Whilst other courses exist from many different suppliers “Welsh for Adults” is very much considered the “go-to” in terms of real-life classes.

“Welsh for Adults” run course of multiple levels right across the country, usually in colleges, universities or even in community centres. The courses run right from Pre-Entry/Taster level right up to Proficiency level which is aimed at fluent Welsh speakers as a “last polish up” of your skills.

These courses are good for people who like the commitment factor that a scheduled coure can offer, and the fact you are attending with others gives you a lot of opportunity to mix with other Welsh learners.

Pros

  • A well structured and ordered course.
  • The chance to mix with other learners.
  • A tutor on-site to answer questions as they happen.
  • A recognised qualification at the end of the course.
  • Optional “residential summer schools” in places like Aberystwyth where a whole level of the course can be undertaken in a short space of time.

Cons

  • Going from beginner to fluent speaker can take a while due to the speed of the course.
  • Although not necessarily expensive by any means (£100-£150 for a full term Sept-May is about the going rate), this is the most expensive method of those listed here.
  • Whilst speaking with other learners is great, if you are only speaking with other learners you may find that your language stagnates a little.
  • Although the course provider try their best, depending on location sometimes the courses are difficult to attend.

Method Four: Going it totally alone!

By going it totally alone, you’ll be largely learning Welsh from books or just picking up colloquial Welsh from other fluent speakers.

I myself know of many people who just moved to Wales, found their local pub, realised that people spoke Welsh there and just learned colloquial Welsh from them.

Whilst this may frighten even the bravest of us out there, there are a lot of benefits to using this method – especially if you try where possible to limit yourself to only speaking Welsh with certain people.

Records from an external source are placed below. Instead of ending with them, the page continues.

/-- What port `p` shifts for a channel of the pixel at (x, y) that is corrected to `v`. -/
noncomputable def State.shifted (s : State) (p x y v : Nat) : List Nat :=
  List.replicate (s.portPasses p) (dither (s.onA (TL_GRP_OUT_DITHER (p / 4))) (s.portDepth p) x y s.frame v)

/-- Lamp `n` of port `p` shows the corrected pixel `u` of entry `k` as it is: no probe is on it. -/
noncomputable def deliverPlain (s : State) (x y p n k : Nat) (u : Rgb) : Act :=
  deliver p n k [u.r, u.g, u.b] [s.shifted p x y u.r, s.shifted p x y u.g, s.shifted p x y u.b]

/-- Lamp `n` of port `p` is dark. -/
noncomputable def deliverDark (s : State) (p n : Nat) : Act :=
  deliver p n mapSize [0, 0, 0] (List.replicate 3 (List.replicate (s.portPasses p) 0))

/-- Where a lamp is dark, probes that still took something from it are visible, and nothing is owed any more (R133). -/
noncomputable def probesDropped (s : State) (p n : Nat) : Act :=
  forN 3 fun i => whenDo (s.tl.carry.get 0 (lampKey p n * 4 + i) != 0) (acts [probeVisible p, setCarry p n i 0])

section
variable {s : State} {c x y p n : Nat}

/-- With nothing owed to earlier probes, no channel falls short of one. -/
theorem noneShort_run (hclean : ∀ i < 3, s.tl.carry.get 0 (lampKey p n * 4 + i) = 0) (ch : List Nat) (t : State) :
    (forN 3 fun i => acts [whenDo (decide (ch.getD i 0 < s.tl.carry.get 0 (lampKey p n * 4 + i))) (probeVisible p),
      whenDo false (probeVisible p)]).run t = t := by
  refine run_forEach_induct (P := (· = t)) _ _ t rfl fun i hi u hu => ?_
  rw [hclean i (List.mem_range.1 hi), decide_eq_false (Nat.not_lt_zero _)]
  exact hu

/-- Of five actions the last three change nothing. -/
theorem run_five_of_idle {a b d e f a' b' : Act} (ha : a = a') (hb : b = b') (hd : ∀ t, d.run t = t) (he : ∀ t, e.run t = t)
    (hf : ∀ t, f.run t = t) (s : State) : (acts [a, b, d, e, f]).run s = (acts [a', b']).run s := by
  rw [ha, hb, run_acts, run_acts]
  exact (hf _).trans ((he _).trans (hd _))

theorem run_whenDo_false {b : Bool} (h : b = false) (a : Act) (t : State) : (whenDo b a).run t = t := by rw [h]; rfl

/-- With no probe, and nothing owed to an earlier one, the port gets the corrected pixel. -/
theorem chainPixel_plain {v : Rgb} {k e : Nat} (hsrc : s.scanSource c x y = some (v, k, e)) (hreads : (scanReads c x y).run s = s)
    (hwin : s.rdA (TL_GRP_OUT_WIN (p / 4)) = 0) (hclean : ∀ i < 3, s.tl.carry.get 0 (lampKey p n * 4 + i) = 0) :
    (chainPixel c x y p n).run s =
      (acts [deliverPlain s x y p n k (s.corrected (some (p / 4)) e v), forN 3 fun i => setCarry p n i 0]).run s := by
  have noProbe (b d : Bool) : (b && decide (0 < 0) && d) = false := by rw [Bool.and_assoc]; exact Bool.and_false b
  have lamps : List.range 3 = [0, 1, 2] := rfl
  refine (run_pair_of_fixed hreads).trans ?_
  rw [hsrc]
  dsimp only
  generalize s.corrected (some (p / 4)) e v = u
  simp only [hwin, noProbe, lamps, Bool.false_and, Bool.not_false, Bool.false_eq_true, if_true, if_false, false_and, List.map_cons, List.map_nil,
    List.getD_cons_zero, List.getD_cons_succ]
  refine run_five_of_idle ?_ rfl (noneShort_run hclean _) (run_whenDo_false (Bool.and_false _) _) (fun t => rfl) s
  have lit (owed : Nat → Nat) (none : ∀ i < 3, owed i = 0) : deliver p n k [u.r - owed 0, u.g - owed 1, u.b - owed 2]
      [s.shifted p x y (u.r - owed 0), s.shifted p x y (u.g - owed 1), s.shifted p x y (u.b - owed 2)] = deliverPlain s x y p n k u := by
    rw [none 0 (by decide), none 1 (by decide), none 2 (by decide)]
    rfl
  exact lit (fun i => s.tl.carry.get 0 (lampKey p n * 4 + i)) hclean

/-- A pixel without a source leaves its lamp dark. -/
theorem chainPixel_dark (hsrc : s.scanSource c x y = none) :
    (chainPixel c x y p n).run s = (acts [scanReads c x y, deliverDark s p n, probesDropped s p n]).run s := by
  refine (run_acts [scanReads c x y, _] s).trans ?_
  rw [hsrc, run_acts]
  exact run_acts [deliverDark s p n, probesDropped s p n] _

theorem deliver_shows (k : Nat) (lit : List Nat) (vals : List (List Nat)) (t : State) :
    ((deliver p n k lit vals).run t).tl.shown.get none (lampKey p n) = some ⟨k, lit, vals⟩ := by
  simp only [deliver, run_updTl, apply_tl, SMap.get_set_same]

theorem deliverDark_calm (s : State) : Only calm (deliverDark s p n) := by
  unfold deliverDark deliver
  exact updTl_calm

theorem keeps_shown_setCarry (i v : Nat) : Keeps (·.tl.shown) (setCarry p n i v) := fun _ => rfl

theorem keeps_shown_probesDropped (s : State) : Keeps (·.tl.shown) (probesDropped s p n) := by
  have visible : Keeps (·.tl.shown) (probeVisible p) := fun t => congrArg Tl.shown
    ((only_cons (only_withS fun _ => wr_offstage) (only_cons setEvent_offstage (only_cons ledger_offstage (only_nil _)))).offstage t).2.2
  exact keeps_forN 3 fun i _ => keeps_whenDo (keeps_cons visible (keeps_cons (keeps_shown_setCarry i 0) keeps_nil))

theorem probesDropped_calm (s : State) : Only calm (probesDropped s p n) :=
  only_forN 3 fun _ _ => only_whenDo (only_cons (only_cons count_calm (only_cons setEvent_calm (only_cons ledger_calm (only_nil _))))
    (only_cons updTl_calm (only_nil _)))

/-- On a BLANK canvas Tailor takes black (R85, R123). -/
theorem scanSource_blank {v : Rgb} {k e : Nat} (h : s.scanSource c x y = some (v, k, e)) (hb : s.on (TL_FRONT_BLANK c) = true) : v = black := by
  unfold State.scanSource at h
  dsimp only at h
  rw [hb, if_pos rfl] at h
  split at h
  · cases h
  · exact (congrArg Prod.fst (Option.some.inj h)).symm

/-- A pixel with a source has an entry in the lamp map. -/
theorem mapIndex_lt_of_scanSource {q : Rgb × Nat × Nat} (h : s.scanSource c x y = some q) : s.mapIndex c x y < mapSize := by
  unfold State.scanSource at h
  dsimp only at h
  split at h
  · cases h
  · next hn => exact Nat.lt_of_not_le fun hm => hn (Or.inl hm)
end

/-! ## The command (R123) -/

/-- The number of the lamp of port `p` at canvas pixel (x, y). -/
noncomputable def State.placeOnPort (s : State) (p x y : Nat) : Nat := (y - (s.portRect p).2.1) * (s.portRect p).2.2.1 + (x - (s.portRect p).1)

section
variable {s : State} {c : Fin 4} {x y : Nat}

/-- A pixel that port `p` does not carry reaches no lamp of it. -/
theorem scanout_uncarried {p : Fin 64} (h : ¬ (s.carries p c x y = true ∧ s.placeOnPort p x y < 16384)) :
    NoEffect (.scanoutPixel c x y (.chain p)) s := by
  have idle : (s.carries p c x y && decide (s.placeOnPort p x y < 16384)) = false := by
    rw [← Bool.not_eq_true, Bool.and_eq_true, decide_eq_true_eq]
    exact h
  unfold State.placeOnPort at idle
  show done _ s = _
  dsimp only
  rw [idle]
  rfl

/-- A pixel outside the canvas is read for no Weft stream. -/
theorem scanout_weft_outside (h : s.canW c ≤ x ∨ s.canH c ≤ y) (z : Fin 256) : NoEffect (.scanoutPixel c x y (.weft z)) s := by
  show done _ s = _
  dsimp only
  rw [decide_eq_false (by omega : ¬ (x < s.canW c ∧ y < s.canH c))]
  rfl

section
variable (hx : x < s.canW c) (hy : y < s.canH c) (ha : s.tl.toAdopt = none)
include hx hy ha

/-- A pixel that port `p` carries goes through the stages for it. -/
theorem scanout_chain {p : Fin 64} (hc : s.carries p c x y = true) (hn : s.placeOnPort p x y < 16384) :
    exec (.scanoutPixel c x y (.chain p)) s = .next ((chainPixel c x y p (s.placeOnPort p x y)).run s) := by
  unfold State.placeOnPort at hn
  show done _ s = _
  dsimp only
  rw [hc, decide_eq_true hn, decide_eq_true (And.intro hx hy), ha, done_eq, run_whenDo, Bool.true_and, if_pos rfl, if_pos rfl]
  exact congrArg Host.Outcome.next (run_pair_of_fixed rfl)

/-- For a Weft stream the command reports what reading the pixel meets. -/
theorem scanout_weft (z : Fin 256) : exec (.scanoutPixel c x y (.weft z)) s = .next ((scanReads c x y).run s) := by
  show done _ s = _
  dsimp only
  rw [decide_eq_true (And.intro hx hy), ha, done_eq, run_whenDo, if_pos rfl]
  exact congrArg Host.Outcome.next (run_pair_of_fixed rfl)

/-- A good pixel, with no probe of its own or of an earlier frame, comes to its lamp corrected and dithered (R123, R126). -/
theorem scanout_plain {p : Fin 64} {v : Rgb} {k e : Nat} (hc : s.carries p c x y = true) (hn : s.placeOnPort p x y < 16384)
    (hclean : ∀ i < 3, s.tl.carry.get 0 (lampKey p (s.placeOnPort p x y) * 4 + i) = 0)
    (hd : (s.scanWords c x y).filter s.damagedAt = []) (hwin : s.rdA (TL_GRP_OUT_WIN (p / 4)) = 0)
    (hsrc : s.scanSource c x y = some (v, k, e)) : Completes (.scanoutPixel c x y (.chain p)) s fun t =>
      let u := s.corrected (some (p / 4)) e v
      t.tl.shown.get none (lampKey p (s.placeOnPort p x y)) =
        some ⟨k, [u.r, u.g, u.b], [s.shifted p x y u.r, s.shifted p x y u.g, s.shifted p x y u.b]⟩ ∧ Quiet s t ∧ t.regs = s.regs ∧
        (s.on (TL_FRONT_BLANK c) = true → v = black) := by
  have carries : Keeps (·.tl.shown) (forN 3 fun i => setCarry p (s.placeOnPort p x y) i 0) := keeps_forN 3 fun i _ => keeps_shown_setCarry i 0
  have own : Keeps (fun t => (t.threads, t.mem, t.poison, t.flash, t.regs))
      (acts [deliverPlain s x y p (s.placeOnPort p x y) k (s.corrected (some (p / 4)) e v), forN 3 fun i => setCarry p (s.placeOnPort p x y) i 0]) :=
    keeps_cons (fun _ => rfl) (keeps_cons (keeps_forN 3 fun _ _ => fun _ => rfl) keeps_nil)
  have same := own s
  simp only [Prod.mk.injEq] at same
  obtain ⟨threads, mem, poison, flash, regs⟩ := same
  refine ⟨_, scanout_chain hx hy ha hc hn, ?_⟩
  rw [chainPixel_plain hsrc (scanReads_good (mapIndex_lt_of_scanSource hsrc) hd) hwin hclean]
  refine ⟨?_, ⟨threads, mem, poison, flash⟩, regs, scanSource_blank hsrc⟩
  rw [run_acts]
  exact (congrArg (fun m => SMap.get none m _) (carries _)).trans (deliver_shows _ _ _ s)

/-- A pixel that is out of range or poisoned leaves its lamp dark (R122). -/
theorem scanout_dark {p : Fin 64} (hc : s.carries p c x y = true) (hn : s.placeOnPort p x y < 16384) (hsrc : s.scanSource c x y = none) :
    Completes (.scanoutPixel c x y (.chain p)) s fun t =>
      t.tl.shown.get none (lampKey p (s.placeOnPort p x y)) = some ⟨mapSize, [0, 0, 0], List.replicate 3 (List.replicate (s.portPasses p) 0)⟩ ∧
        Quiet s t := by
  have calm : Only calm (acts [scanReads c x y, deliverDark s p (s.placeOnPort p x y), probesDropped s p (s.placeOnPort p x y)]) :=
    only_cons (scanReads_calm c x y) (only_cons (deliverDark_calm s) (only_cons (probesDropped_calm s) (only_nil _)))
  refine ⟨_, scanout_chain hx hy ha hc hn, ?_⟩
  rw [chainPixel_dark hsrc]
  refine ⟨?_, calm.calm s⟩
  rw [run_acts]
  exact (congrArg (fun m => SMap.get none m _) (keeps_shown_probesDropped s _)).trans (deliver_shows _ _ _ _)

/-- An index beyond the lamp map is counted and recorded (R122). -/
theorem scanout_weft_beyond (hm : mapSize ≤ s.mapIndex c x y) (z : Fin 256) :
    Does 0x10140000 0x10148000 (.scanoutPixel c x y (.weft z)) s fun t =>
      t.rd TL_MAPRANGE = min (2 ^ 32 - 1) (s.rd TL_MAPRANGE + 1) ∧ (s.roomy → Logged t 0x3103 .tailor warning c) :=
  does_of ((scanout_weft hx hy ha z).trans (congrArg Host.Outcome.next (scanReads_beyond hm))) (mapRangeNote_inWindow c)
    (mapRangeNote_shows (by omega) s)

/-- The one damaged word of a pixel, which is poisoned, is counted and recorded (R122). -/
theorem scanout_weft_poisoned {d : Nat} (hd : (s.scanWords c x y).filter s.damagedAt = [d]) (hp : s.poisonedAt d = true) (z : Fin 256) :
    Completes (.scanoutPixel c x y (.weft z)) s fun t =>
      t.rd TL_POISON = min (2 ^ 32 - 1) (s.rd TL_POISON + 1) ∧ d ∈ t.tl.seen ∧ Quiet s t ∧
        (s.roomy → Logged t 0x3104 .tailor warning (d / 2 ^ 8 % 2 ^ 24)) := by
  have hm : s.mapIndex c x y < mapSize := by
    by_contra hm
    rw [State.scanWords, if_pos (Nat.le_of_not_lt hm)] at hd
    cases hd
  have hdamaged : s.damagedAt d = true := (List.mem_filter.1 (hd ▸ List.mem_singleton_self d)).2
  obtain ⟨counted, seen, logged⟩ := scanWord_poisoned_shows hdamaged hp
  refine ⟨_, (scanout_weft hx hy ha z).trans (congrArg Host.Outcome.next ((scanReads_within hm).trans (scanWords_one hd hp))), ?_⟩
  exact ⟨counted, seen, (scanWord_calm d).calm s, logged⟩
end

Have you ever heard the theory about French? They say that people learn the language in schools for ten years without being able to produce a proper sentence, yet if you dumped someone in a southern-French village where no-one spoke English at all, and they had to learn some French in order to survive, they’d probably be fluent in a month! This is the nearest thing to that!

Pros

  • Can be an incredible quick way of learning the language (can also be very slow!)
  • You will definitely learn to speak “how the locals” speak.
  • The use of literature etc can further assist and aid your progress.

Cons

  • This is by far and away the hardest way to learn the language.
  • Can take a much longer time that simply taking a formal course.
  • You need to be quite the “people person” to achieve good results with this method.
  • Incredible amounts of self motivation needed.
  • Will your mistakes be corrected?
  • Possible lack of direction in your learning?